● **Aim of the task**
Work out the number of lines with the word "resolved" in the material below, then reply with that number only.

● **Data extracts**
--------------------

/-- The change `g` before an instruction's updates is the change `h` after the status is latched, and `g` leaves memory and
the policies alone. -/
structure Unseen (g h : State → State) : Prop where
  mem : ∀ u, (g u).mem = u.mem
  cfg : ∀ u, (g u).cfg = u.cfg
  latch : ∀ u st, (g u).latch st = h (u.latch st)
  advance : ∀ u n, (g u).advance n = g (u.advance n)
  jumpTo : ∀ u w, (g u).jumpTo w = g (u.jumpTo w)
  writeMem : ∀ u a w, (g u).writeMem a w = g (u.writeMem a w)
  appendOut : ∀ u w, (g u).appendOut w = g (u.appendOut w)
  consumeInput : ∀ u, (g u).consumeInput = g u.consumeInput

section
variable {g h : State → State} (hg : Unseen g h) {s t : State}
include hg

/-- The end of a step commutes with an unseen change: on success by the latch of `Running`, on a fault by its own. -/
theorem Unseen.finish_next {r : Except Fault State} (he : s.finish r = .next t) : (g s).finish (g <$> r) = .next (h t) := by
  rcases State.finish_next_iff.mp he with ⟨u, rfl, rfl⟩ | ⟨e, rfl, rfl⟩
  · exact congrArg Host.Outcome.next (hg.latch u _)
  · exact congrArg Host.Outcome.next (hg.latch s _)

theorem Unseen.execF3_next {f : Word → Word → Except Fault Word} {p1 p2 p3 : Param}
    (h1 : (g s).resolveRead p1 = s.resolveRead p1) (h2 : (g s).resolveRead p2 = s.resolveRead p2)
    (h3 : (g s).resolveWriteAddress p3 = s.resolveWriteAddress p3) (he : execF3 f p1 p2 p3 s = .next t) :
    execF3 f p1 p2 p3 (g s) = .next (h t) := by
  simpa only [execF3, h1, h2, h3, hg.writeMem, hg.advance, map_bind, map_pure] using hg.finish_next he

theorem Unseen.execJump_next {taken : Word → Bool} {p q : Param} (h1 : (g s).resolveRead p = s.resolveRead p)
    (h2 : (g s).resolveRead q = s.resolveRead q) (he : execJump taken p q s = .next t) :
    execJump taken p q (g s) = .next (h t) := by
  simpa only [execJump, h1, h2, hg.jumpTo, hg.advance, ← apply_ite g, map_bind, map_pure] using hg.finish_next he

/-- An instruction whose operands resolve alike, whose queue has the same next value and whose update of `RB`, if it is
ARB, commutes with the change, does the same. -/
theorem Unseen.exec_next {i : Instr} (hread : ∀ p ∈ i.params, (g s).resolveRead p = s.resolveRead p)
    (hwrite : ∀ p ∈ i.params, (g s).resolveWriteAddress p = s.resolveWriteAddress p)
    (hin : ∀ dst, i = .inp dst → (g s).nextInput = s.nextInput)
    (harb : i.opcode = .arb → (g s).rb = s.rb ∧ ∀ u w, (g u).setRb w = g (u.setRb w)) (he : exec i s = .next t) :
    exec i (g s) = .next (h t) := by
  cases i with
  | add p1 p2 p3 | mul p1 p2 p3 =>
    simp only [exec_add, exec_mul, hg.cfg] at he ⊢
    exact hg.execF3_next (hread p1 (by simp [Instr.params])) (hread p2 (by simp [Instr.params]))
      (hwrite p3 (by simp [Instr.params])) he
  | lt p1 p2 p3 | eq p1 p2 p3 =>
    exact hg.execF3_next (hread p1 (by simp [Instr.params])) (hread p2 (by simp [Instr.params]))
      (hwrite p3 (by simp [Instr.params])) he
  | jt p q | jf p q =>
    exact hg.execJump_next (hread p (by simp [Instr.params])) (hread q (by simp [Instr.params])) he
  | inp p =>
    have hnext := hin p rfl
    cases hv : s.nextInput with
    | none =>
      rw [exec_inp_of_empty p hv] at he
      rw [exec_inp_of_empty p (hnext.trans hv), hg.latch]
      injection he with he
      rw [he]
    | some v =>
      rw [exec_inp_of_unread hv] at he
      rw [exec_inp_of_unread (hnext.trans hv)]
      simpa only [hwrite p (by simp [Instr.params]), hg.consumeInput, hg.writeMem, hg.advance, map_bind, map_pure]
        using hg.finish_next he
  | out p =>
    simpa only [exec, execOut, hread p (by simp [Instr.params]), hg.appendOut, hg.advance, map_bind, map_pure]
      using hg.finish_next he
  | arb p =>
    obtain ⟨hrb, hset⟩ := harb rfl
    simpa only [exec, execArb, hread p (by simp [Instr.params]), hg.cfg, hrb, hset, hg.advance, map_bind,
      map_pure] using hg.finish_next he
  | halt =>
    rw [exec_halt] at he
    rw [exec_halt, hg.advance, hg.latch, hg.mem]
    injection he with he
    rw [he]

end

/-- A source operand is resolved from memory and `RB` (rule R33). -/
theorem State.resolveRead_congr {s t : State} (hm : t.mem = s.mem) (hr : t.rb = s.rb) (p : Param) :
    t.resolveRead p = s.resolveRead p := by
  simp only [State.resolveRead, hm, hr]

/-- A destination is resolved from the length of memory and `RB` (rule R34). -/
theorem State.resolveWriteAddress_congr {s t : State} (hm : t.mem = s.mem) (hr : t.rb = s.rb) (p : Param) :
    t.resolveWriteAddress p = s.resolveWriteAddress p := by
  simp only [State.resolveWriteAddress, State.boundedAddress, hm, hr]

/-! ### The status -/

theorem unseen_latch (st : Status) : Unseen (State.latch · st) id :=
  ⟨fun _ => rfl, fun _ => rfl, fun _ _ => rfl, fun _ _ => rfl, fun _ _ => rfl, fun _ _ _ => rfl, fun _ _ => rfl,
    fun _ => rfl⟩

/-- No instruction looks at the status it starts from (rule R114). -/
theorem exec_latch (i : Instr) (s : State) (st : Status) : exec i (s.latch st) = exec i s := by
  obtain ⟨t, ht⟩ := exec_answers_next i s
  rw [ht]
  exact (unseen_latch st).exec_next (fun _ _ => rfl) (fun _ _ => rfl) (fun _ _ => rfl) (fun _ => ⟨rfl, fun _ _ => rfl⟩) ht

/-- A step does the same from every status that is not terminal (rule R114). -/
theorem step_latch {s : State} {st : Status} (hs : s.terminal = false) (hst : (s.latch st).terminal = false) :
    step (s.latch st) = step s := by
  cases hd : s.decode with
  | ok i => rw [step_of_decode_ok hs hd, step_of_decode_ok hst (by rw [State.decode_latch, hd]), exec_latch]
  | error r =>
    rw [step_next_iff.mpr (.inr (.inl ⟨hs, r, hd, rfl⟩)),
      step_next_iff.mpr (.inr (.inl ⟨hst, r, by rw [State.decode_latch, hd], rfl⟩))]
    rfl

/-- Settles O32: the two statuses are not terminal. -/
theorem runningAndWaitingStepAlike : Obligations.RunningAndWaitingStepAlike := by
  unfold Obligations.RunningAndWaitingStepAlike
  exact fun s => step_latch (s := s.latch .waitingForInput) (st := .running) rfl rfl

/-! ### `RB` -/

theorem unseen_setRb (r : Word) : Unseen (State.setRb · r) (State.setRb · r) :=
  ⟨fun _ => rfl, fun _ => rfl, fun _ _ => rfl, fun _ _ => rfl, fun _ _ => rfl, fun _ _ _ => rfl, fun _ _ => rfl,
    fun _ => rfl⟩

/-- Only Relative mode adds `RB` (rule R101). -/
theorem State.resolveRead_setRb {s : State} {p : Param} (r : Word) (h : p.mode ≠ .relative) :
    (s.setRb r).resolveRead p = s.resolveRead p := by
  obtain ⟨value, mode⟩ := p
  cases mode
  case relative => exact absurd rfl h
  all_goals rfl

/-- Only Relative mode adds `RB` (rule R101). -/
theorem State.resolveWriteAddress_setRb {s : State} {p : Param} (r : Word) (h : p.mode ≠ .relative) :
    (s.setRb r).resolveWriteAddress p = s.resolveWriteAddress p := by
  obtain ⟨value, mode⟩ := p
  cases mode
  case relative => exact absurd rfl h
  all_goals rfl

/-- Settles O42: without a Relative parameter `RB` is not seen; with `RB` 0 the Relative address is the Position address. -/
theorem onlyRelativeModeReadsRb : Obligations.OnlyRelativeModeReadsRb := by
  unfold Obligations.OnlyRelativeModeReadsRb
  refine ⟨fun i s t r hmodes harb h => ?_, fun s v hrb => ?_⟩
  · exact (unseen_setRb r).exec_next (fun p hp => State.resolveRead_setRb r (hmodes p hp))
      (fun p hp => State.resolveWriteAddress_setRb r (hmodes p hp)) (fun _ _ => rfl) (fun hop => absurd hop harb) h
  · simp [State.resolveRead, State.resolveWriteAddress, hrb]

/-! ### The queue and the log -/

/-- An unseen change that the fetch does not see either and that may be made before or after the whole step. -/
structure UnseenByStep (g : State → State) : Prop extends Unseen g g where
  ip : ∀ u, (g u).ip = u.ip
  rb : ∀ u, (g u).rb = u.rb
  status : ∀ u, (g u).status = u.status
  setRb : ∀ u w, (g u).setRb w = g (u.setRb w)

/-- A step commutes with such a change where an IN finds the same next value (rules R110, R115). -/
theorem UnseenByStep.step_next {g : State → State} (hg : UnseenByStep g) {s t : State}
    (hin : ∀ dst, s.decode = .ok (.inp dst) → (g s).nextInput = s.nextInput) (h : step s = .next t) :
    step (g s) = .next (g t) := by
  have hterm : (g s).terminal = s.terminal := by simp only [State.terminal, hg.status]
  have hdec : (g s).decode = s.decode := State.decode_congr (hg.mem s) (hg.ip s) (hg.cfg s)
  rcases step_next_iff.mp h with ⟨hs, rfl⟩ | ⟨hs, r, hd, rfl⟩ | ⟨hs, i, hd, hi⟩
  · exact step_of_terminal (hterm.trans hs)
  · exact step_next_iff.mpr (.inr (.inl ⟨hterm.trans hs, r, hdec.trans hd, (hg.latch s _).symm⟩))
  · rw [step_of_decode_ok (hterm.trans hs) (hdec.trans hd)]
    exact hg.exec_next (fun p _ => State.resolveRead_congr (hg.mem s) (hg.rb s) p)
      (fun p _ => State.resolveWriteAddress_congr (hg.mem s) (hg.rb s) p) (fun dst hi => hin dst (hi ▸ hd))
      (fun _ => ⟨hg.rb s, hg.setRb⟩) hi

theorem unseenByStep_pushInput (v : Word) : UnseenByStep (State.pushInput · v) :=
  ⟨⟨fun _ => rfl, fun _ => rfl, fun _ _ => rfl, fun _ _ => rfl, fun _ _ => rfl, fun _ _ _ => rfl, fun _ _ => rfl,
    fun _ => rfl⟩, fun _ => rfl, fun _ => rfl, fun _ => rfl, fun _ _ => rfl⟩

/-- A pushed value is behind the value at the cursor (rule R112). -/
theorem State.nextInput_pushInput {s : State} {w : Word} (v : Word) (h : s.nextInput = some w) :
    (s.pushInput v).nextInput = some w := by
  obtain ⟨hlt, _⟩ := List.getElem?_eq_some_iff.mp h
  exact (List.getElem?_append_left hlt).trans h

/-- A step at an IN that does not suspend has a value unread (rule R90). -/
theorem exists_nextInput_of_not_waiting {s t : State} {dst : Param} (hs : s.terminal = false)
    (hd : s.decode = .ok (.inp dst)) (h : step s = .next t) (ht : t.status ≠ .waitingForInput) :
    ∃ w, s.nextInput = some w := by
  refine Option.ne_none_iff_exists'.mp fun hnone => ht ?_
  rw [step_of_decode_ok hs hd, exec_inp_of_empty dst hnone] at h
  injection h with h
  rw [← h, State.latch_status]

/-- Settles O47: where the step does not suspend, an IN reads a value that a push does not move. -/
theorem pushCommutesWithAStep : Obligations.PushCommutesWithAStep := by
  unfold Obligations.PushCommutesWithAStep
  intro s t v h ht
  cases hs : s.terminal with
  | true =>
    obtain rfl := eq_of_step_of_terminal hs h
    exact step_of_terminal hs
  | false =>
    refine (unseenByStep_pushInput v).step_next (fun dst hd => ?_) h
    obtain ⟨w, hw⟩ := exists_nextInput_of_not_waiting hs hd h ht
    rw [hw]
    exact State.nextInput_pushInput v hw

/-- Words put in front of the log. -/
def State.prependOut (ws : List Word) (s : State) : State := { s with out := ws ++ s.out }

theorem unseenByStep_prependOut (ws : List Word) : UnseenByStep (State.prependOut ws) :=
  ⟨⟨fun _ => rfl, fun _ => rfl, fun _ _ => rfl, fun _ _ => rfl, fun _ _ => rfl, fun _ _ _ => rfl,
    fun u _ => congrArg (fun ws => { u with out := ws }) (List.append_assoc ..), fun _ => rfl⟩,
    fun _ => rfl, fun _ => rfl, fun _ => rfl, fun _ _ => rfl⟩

--------------------

● **Exercise output**
2